Victor Davis Hanson recommends that policy-makers manage immigration wisely, rather than suicidally.  That's a good idea, but it's useful to get the history right.
Immigrants characteristically had rejected their native cultures and were eager to adopt a new American identity. So they were not foolish enough to question what had made America attractive to them in the first place: constitutional government, the rule of law, personal freedom, free-market capitalism, and an independent judiciary and press.

Instead, immigrants often enriched that immutable Western core with diverse contributions of food, music, literature, and art.

Through integration and intermarriage immigrants quickly became part of the American dream. The path from Italian to Italian-American to American usually was completed in two generations.
Those "huddled masses yearning to breathe free" might have been motivated more by crappy conditions where they lived than by highfaluting political theories.  The Sunday afternoon picnic was not part of Congregational practice in the mid-nineteenth-century.  Mr Hanson is right to invoke integration and intermarriage, however, the withdrawal into identities that accompanies recent multiculturalism cannot turn out well.
There were waves of 19th century immigration in the past. But what is different this time around is that the host America has largely given up on the multiracial melting pot for the multicultural salad bowl.
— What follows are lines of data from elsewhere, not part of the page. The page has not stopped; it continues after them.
-- ==== Sys2Proof/Machine/Flash.lean ====
section
/-! DEFINITION. The flash tier's storage: dies and their parity groups, stripe rows and parity, page images and the map,
programs and their durability, block and die retirement (R127 to R139, R150). -/

namespace Sys2Proof.Machine

open Sys2Proof

/-! ### Dies and groups (R127) -/

/-- Channel of a die, its package there, and its position in the package. -/
def dieChannel (d : Nat) : Nat := d % 32
/-- Package of a die. -/
def diePackage (d : Nat) : Nat := d / 32 % 4
/-- Position of a die in its package. -/
def diePosition (d : Nat) : Nat := d / 128
/-- Parity group of a die. -/
def dieGroup (d : Nat) : Nat := d / 32 * 2 + dieChannel d / 16
/-- The 16 dies of a group. -/
def groupDies (g : Nat) : List Nat := (List.range 16).map (· + 16 * g)

/-! ### Accounting (R138, R139) -/

/-- FLS_ENDURANCE: thousandths of the 190 PB budget used (R138). -/
def endurance (hostProg : Nat) : Nat := hostProg / 190000000000000

/-- Count bytes programmed for the part's own purposes (R139). -/
def State.countInternal (s : State) (n : Nat) : State :=
  { s with fls := { s.fls with nandProg := s.fls.nandProg + n } }

/-- Count a programmed page image, host-caused or internal, and the thresholds of R138 (R139). -/
def State.countProgram (s : State) (host : Bool) : State :=
  let old := endurance s.fls.hostProg
  let h := if host then s.fls.hostProg + 65536 else s.fls.hostProg
  let s := { s with fls := { s.fls with hostProg := h, nandProg := s.fls.nandProg + 65536 } }
  let now := endurance h
  let w := fld s.fls.ctrl 0 10
  let s := if old < w ∧ w ≤ now then
      ({ s with fls := { s.fls with warn := true } }).fault0 7 0x73 0 else s
  if old < 1000 ∧ 1000 ≤ now then s.fault0 7 0x74 0 else s

/-! ### Stripe rows (R128) -/

/-- The member that holds the parity image of a row: member r mod n. -/
def Stripe.parityDie (r : Stripe) : Nat := r.members.getD (r.row % r.members.length) 512

/-- Members whose place a page image can still take, of those in service. -/
def State.rowFree (s : State) (r : Stripe) : List Nat :=
  r.members.filter fun d => d != r.parityDie && !r.used.contains d && (s.die d).st == 0

/-- Members of a group for a new row: the dies in service whose block there is not retired (R128, R134, R135). -/
def State.working (s : State) (g row : Nat) : List Nat :=
  (groupDies g).filter fun d => (s.die d).st == 0 && !(s.die d).bad.contains (row / Config.blockPages)

/-- The row of group `g` that takes the next page image: an open one with a free place, else a new one; none where
fewer than two members work. -/
def State.rowOf (s : State) (g : Nat) : Option Stripe :=
  match s.fls.stripes.find? fun r => r.group == g && !r.closed && !(s.rowFree r).isEmpty with
  | some r => some r
  | none =>
    let row := sget 0 s.fls.rowNext g
    let ms := s.working g row
    if ms.length < 2 then none else some ⟨g, row, ms, [], false, []⟩

/-- Put a row in place of the one with its group and number. -/
def State.setRow (s : State) (r : Stripe) : State :=
  { s with fls := { s.fls with
      stripes := (s.fls.stripes.filter fun q => !(q.group == r.group && q.row == r.row)) ++ [r]
      rowNext := if sget 0 s.fls.rowNext r.group ≤ r.row then sput 0 s.fls.rowNext r.group (r.row + 1)
        else s.fls.rowNext } }

/-- A fresh place for a page image in one of these groups, tried in order: die and row (R131; the choice is the
model's, assumption 13). -/
def State.placeIn (s : State) (gs : List Nat) : (Nat × Nat) × State :=
  match gs.findSome? s.rowOf with
  | none => ((512, 0), s)
  | some r =>
    match s.rowFree r with
    | d :: _ => ((d, r.row), s.setRow { r with used := r.used ++ [d] })
    | [] => ((512, 0), s)

/-- A fresh place for a page image, groups in turn. -/
def State.nextPlace (s : State) : (Nat × Nat) × State :=
  s.placeIn ((List.range 32).map fun k => (s.fls.nextProg + k) % 32)

/-- Stored bytes of a cell of an image; a marker is no data. -/
def Cell.stored : Cell → Line
  | .data v => v
  | .marker _ _ => 0

/-- Add an image's lines bytewise to a parity image. -/
def addParity (m : Sparse Line) (i : Image) : Sparse Line :=
  i.lines.foldl (fun m (l, c) => sput 0 m l (sget 0 m l ^^^ c.stored)) m

/-- Images at places of a row: those of the map and those being programmed. -/
def State.rowImages (s : State) (r : Stripe) : List Image :=
  (s.fls.images ++ s.fls.programs.map (·.img)).filter fun i => dieGroup i.die == r.group && i.row == r.row

/-- Close a row: its parity image is programmed over the images that stand in it, missing ones counting as zero
(R128). -/
def State.closeRow (s : State) (g row : Nat) : State :=
  match s.fls.stripes.find? fun r => r.group == g && r.row == row && !r.closed with
  | none => s
  | some r =>
    (s.setRow { r with closed := true, parity := (s.rowImages r).foldl addParity r.parity }).countInternal 65536

/-! ### Images and the map (R130, R131) -/

/-- Cell of an image: markers keep only UNWRITTEN or CARRIED (R298). -/
def imageCell : Cell → Cell
  | .marker r c => if r = 1 then .marker 1 c else .marker 7 c
  | c => c

/-- A line as a write-back reads it: one that cannot be corrected is carried as poison (R298, R305). -/
def Frame.imageLine (fr : Frame) (now : Count) (l : Nat) (c : Cell) : Cell :=
  match c with
  | .data v =>
    let k := (decodeErrors (errPattern (sget [] fr.errs l) 0)).1
    if k == .clean || k == .corrected then .data v else .marker 7 now
  | c => imageCell c

/-- The image of a frame's content, without a place yet. -/
def State.imageOf (s : State) (fr : Frame) (ver : Nat) : Image :=
  { ext := fr.ext, page := fr.page, ver := ver, die := 512, row := 0, seq := s.fls.nextProg
    lines := fr.lines.map fun (l, c) => (l, fr.imageLine s.now l c), lens := fr.lens, lost := false, retained := false }

/-- A newer image of the same page and version is in the map (R131). -/
def State.mapNewer (s : State) (img : Image) : Bool :=
  s.fls.images.any fun i => i.ext == img.ext && i.page == img.page && i.ver == img.ver && decide (img.seq < i.seq)

/-- Switch the map entry to an image that is programmed and whose row is closed; the switch is programmed into the
journal. The superseded image stays only where a held version needs it, and an older image never replaces a newer one
(R131, R96, R101). A part in SOLO marks the page (R387). -/
def State.switchMap (s : State) (img : Image) : State :=
  if s.mapNewer img then s
  else
    let held := match s.extent img.ext with
      | some x => if x.versioned then s.heldVersions img.ext x else []
      | none => []
    let keep (i : Image) : Bool :=
      !(i.ext == img.ext && i.page == img.page) ||
        (i.ver != img.ver && held.any fun v => verLe i.ver v && !verLe img.ver v)
    let old := (s.fls.images.filter keep).map fun i =>
      if i.ext == img.ext && i.page == img.page then { i with retained := true } else i
    let mark := s.tam.pair == 2 && !s.tam.bitmap.contains (img.ext, img.page)
    ({ s with
      fls := { s.fls with images := old ++ [img], journal := s.fls.journal ++ [(img.ext, img.page)] }
      tam := { s.tam with bitmap := if mark then s.tam.bitmap ++ [(img.ext, img.page)] else s.tam.bitmap }
      }).countInternal (Config.systemBytes 0)

/-- An image joins the parity of its row while that is open. -/
def State.addToRow (s : State) (img : Image) : State :=
  match s.fls.stripes.find? fun r => r.group == dieGroup img.die && r.row == img.row && !r.closed with
  | some r => s.setRow { r with parity := addParity r.parity img }
  | none => s

/-- An image is programmed: it is counted, its row is closed, and the map switches (R128, R131, R139). -/
def State.landImage (s : State) (img : Image) (host : Bool) : State :=
  (((s.countProgram host).addToRow img).closeRow (dieGroup img.die) img.row).switchMap img

/-- Program an image and switch the map in one step. -/
def State.putImage (s : State) (img : Image) (host : Bool) : State :=
  let p := s.nextPlace
  let n := p.2.fls.nextProg
  ({ p.2 with fls := { p.2.fls with nextProg := n + 1 } }).landImage
    { img with die := p.1.1, row := p.1.2, seq := n } host

/-- Programs that the dies may have at once: all, or those that a short hold-up can complete (R150). -/
def State.mayIssue (s : State) : Bool :=
  s.plan.holdup == 0 || decide ((s.fls.programs.filter (·.issued)).length < Config.holdupPrograms s.plan.holdup)

/-- Issue a page program (R131); beyond the limit of R150 it waits. -/
def State.program (s : State) (img : Image) (frame : Option Nat) (host : Bool) (cmd : Option Nat) : State :=
  let p := s.nextPlace
  let id := p.2.fls.nextProg
  let img := { img with die := p.1.1, row := p.1.2, seq := id }
  { p.2 with fls := { p.2.fls with
    programs := p.2.fls.programs ++ [Program.mk id img frame host cmd 0 p.2.mayIssue], nextProg := id + 1 } }

/-- A program has ended: the oldest that waits is issued, where the limit allows (R150). -/
def State.issueNext (s : State) : State :=
  if !s.mayIssue then s
  else match s.fls.programs.find? fun g => !g.issued with
    | none => s
    | some w => { s with fls := { s.fls with
        programs := s.fls.programs.map fun g => if g.id = w.id then { g with issued := true } else g } }

/-- Map pages that the on-die cache holds: 64 MiB of 4 KiB (R130). -/
def mapCachePages : Nat := 16384

/-- A map entry is used: its map page is in the cache, and the least recently used one has left it (R130). -/
def State.touchMap (s : State) (e p : Nat) : State :=
  let k := (e, p / 1024)
  { s with fls := { s.fls with mapCache := (k :: s.fls.mapCache.filter (· != k)).take mapCachePages } }

/-- READ_SUSPEND_MAX (R133). -/
def State.suspendMax (s : State) : Nat := fld s.fls.ctrl 10 3

/-- Count codewords of a die served by reconstruction (R132). -/
def State.countRecon (s : State) (d n : Nat) : State := s.modDie d fun v => { v with recon := satAdd 16 v.recon n }

/-- A read of a page image starts: the map is looked up; a program on its die is suspended, at most READ_SUSPEND_MAX
times, and beyond that, or on a die out of service, the page's 16 codewords are reconstructed (R130, R133, R135). -/
def State.flashRead (s : State) (i : Image) : State :=
  let s := s.touchMap i.ext i.page
  if (s.die i.die).st != 0 then s.countRecon i.die 16
  else match s.fls.programs.find? fun g => g.issued && g.img.die == i.die with
    | none => s
    | some g =>
      if g.suspends < s.suspendMax then
        { s with fls := { s.fls with
            programs := s.fls.programs.map fun h => if h.id = g.id then { h with suspends := h.suspends + 1 } else h } }
      else s.countRecon i.die 16

/-- The image that holds a page at version `v`, or a write-through of it that is still to be programmed and that no
later image has overtaken. -/
def State.source (s : State) (e p v : Nat) : Option Image :=
  match s.fls.programs.find? fun g =>
      g.cmd.isNone && g.frame.isNone && g.img.ext == e && g.img.page == p && !(s.mapNewer g.img) with
  | some g => some g.img
  | none =>
    ((s.fls.images.filter fun i => i.ext == e && i.page == p && verLe i.ver v).foldl
      (fun b i => newer b (some (i.ver, i))) none).map (·.2)

/-- Lines of a page that unrecoverable codewords cover: 64 to a codeword (R132). -/
def badLines (bad : List (Nat × Nat × Nat)) (e p : Nat) : List Nat :=
  (bad.filter fun (f, q, _) => f == e && q == p).flatMap fun (_, _, k) => (List.range 64).map (· + 64 * k)

/-- A page's image is read from flash where it stands there. -/
def State.readFlash (s : State) (e p v : Nat) : State :=
  match s.source e p v with
  | some i => s.flashRead i
  | none => s.touchMap e p

/-! ### Retirement (R134 to R136) -/

/-- Move valid images to fresh places in these groups: programmed as internal, their rows closed, the map switched
(R131, R135, R139). -/
def State.moveImages (s : State) (gs : List Nat) (l : List Image) : State :=
  let r := l.foldl (fun (acc : List (Image × Image) × State) i =>
    let p := acc.2.placeIn gs
    let j := { i with die := p.1.1, row := p.1.2, seq := p.2.fls.nextProg }
    (acc.1 ++ [(i, j)], { p.2 with fls := { p.2.fls with nextProg := p.2.fls.nextProg + 1 } })) ([], s)
  let s := r.1.foldl (fun (s : State) (i, j) => ({ s with fls := { s.fls with
    images := s.fls.images.map fun k => if k = i then j else k
    journal := s.fls.journal ++ [(j.ext, j.page)] } }.countProgram false).countInternal (Config.systemBytes 0)) r.2
  r.1.foldl (fun s (_, j) => s.closeRow (dieGroup j.die) j.row) s

/-- All groups, from the one whose turn it is. -/
def State.anyGroup (s : State) : List Nat := (List.range 32).map fun k => (s.fls.nextProg + k) % 32

/-- A lost image: reprogrammed from a clean RESIDENT or PINNED frame, which counts as internal (R139; assumption 83),
else marked lost, its map entry emptied (R136). -/
def State.loseImage (s : State) (i : Image) : State :=
  let src := (s.framesOf i.ext i.page).find? fun (_, f) =>
    ((f.st == 1 && !f.dirty) || (f.st == 2 && !f.dirty)) && f.ver == i.ver
  let rest := s.fls.images.filter (· != i)
  match src with
  | some (_, f) =>
    let s := { s with fls := { s.fls with images := rest } }
    s.putImage (s.imageOf f i.ver) false
  | none =>
    let s := { s with fls := { s.fls with
      images := rest ++ [{ i with lost := true, lines := [], lens := [] }], dataLost := true } }
    match s.extent i.ext with
    | some x => s.faultTo [x.owner] 0 3 0 i.ext (x.base + i.page * pageBytes)
    | none => s

/-- Programs on a die that is out of service are issued again elsewhere, and open rows with it take no more images
(R134, R135). -/
def State.leaveDie (s : State) (d : Nat) : State :=
  let g := dieGroup d
  let again := s.fls.programs.filter fun p => p.img.die == d
  let s := { s with fls := { s.fls with
    stripes := s.fls.stripes.map fun r => if r.group = g ∧ !r.closed then { r with used := r.members } else r } }
  again.foldl (fun (s : State) p =>
    let q := s.nextPlace
    { q.2 with fls := { q.2.fls with programs := q.2.fls.programs.map fun h =>
        if h.id = p.id then { h with img := { h.img with die := q.1.1, row := q.1.2 } } else h } }) s

/-- Stripe rows of a group in which both dies hold a valid image. -/
def State.rowsOfBoth (s : State) (d e : Nat) : List Nat :=
  let rows (x : Nat) := (s.fls.images.filter fun i => i.die == x && !i.lost).map (·.row)
  ((rows d).filter (rows e).contains).eraseDups

/-- Retire a die: plan with cause RETIREMENT; a second member of a group still rebuilding loses the rows
that hold images on both (R135, R136). -/
def State.retireDie (s : State) (d : Nat) : State :=
  if (s.die d).st != 0 then s
  else
    let other := (groupDies (dieGroup d)).filter fun e => e != d && (s.die e).st == 1
    let s := (s.modDie d fun v => { v with st := 1 }).retirePlan
    let s := ({ s with fls := { s.fls with retiredNew := true } }).fault0 2 0x20 d
    let lost := other.flatMap fun e =>
      let rows := s.rowsOfBoth d e
      s.fls.images.filter fun i => !i.lost && (i.die == d || i.die == e) && rows.contains i.row
    let s := if lost.isEmpty then s else lost.eraseDups.foldl (fun s i => s.loseImage i) (s.fault0 2 0x21 d)
    let s := s.leaveDie d
    if s.fls.images.any fun i => i.die == d && !i.lost then s else s.modDie d fun v => { v with st := 2 }

/-- A block of a die is retired after a program or erase failure; the fourth within 24 h retires the die (R134). -/
def State.retireBlock (s : State) (d row : Nat) : State :=
  let times := recent (s.die d).blockTimes s.now dayCc
  let b := row / Config.blockPages
  let s := s.modDie d fun v => { v with
    badBlocks := satAdd 16 v.badBlocks 1, blockTimes := times, bad := if v.bad.contains b then v.bad else v.bad ++ [b] }
  if 4 ≤ times.length then s.retireDie d else s

end Sys2Proof.Machine
end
The result is that millions of new arrivals are not meeting enough with others outside their ethnic group. Assimilation, to the degree it is even seen as a positive, is delayed for generations. One in four American residents currently does not speak English at home–the former common tie that helped bind multiracial America. Careers are enhanced by accent marks and hyphenation. Ethnic identity is now essential not secondary to character.
There was also a time-out from the First World War until after V-J Day to enable the old inhabitants and the new arrivals to adapt.  Put another way, the pause accompanied the previous Great Secular Crisis.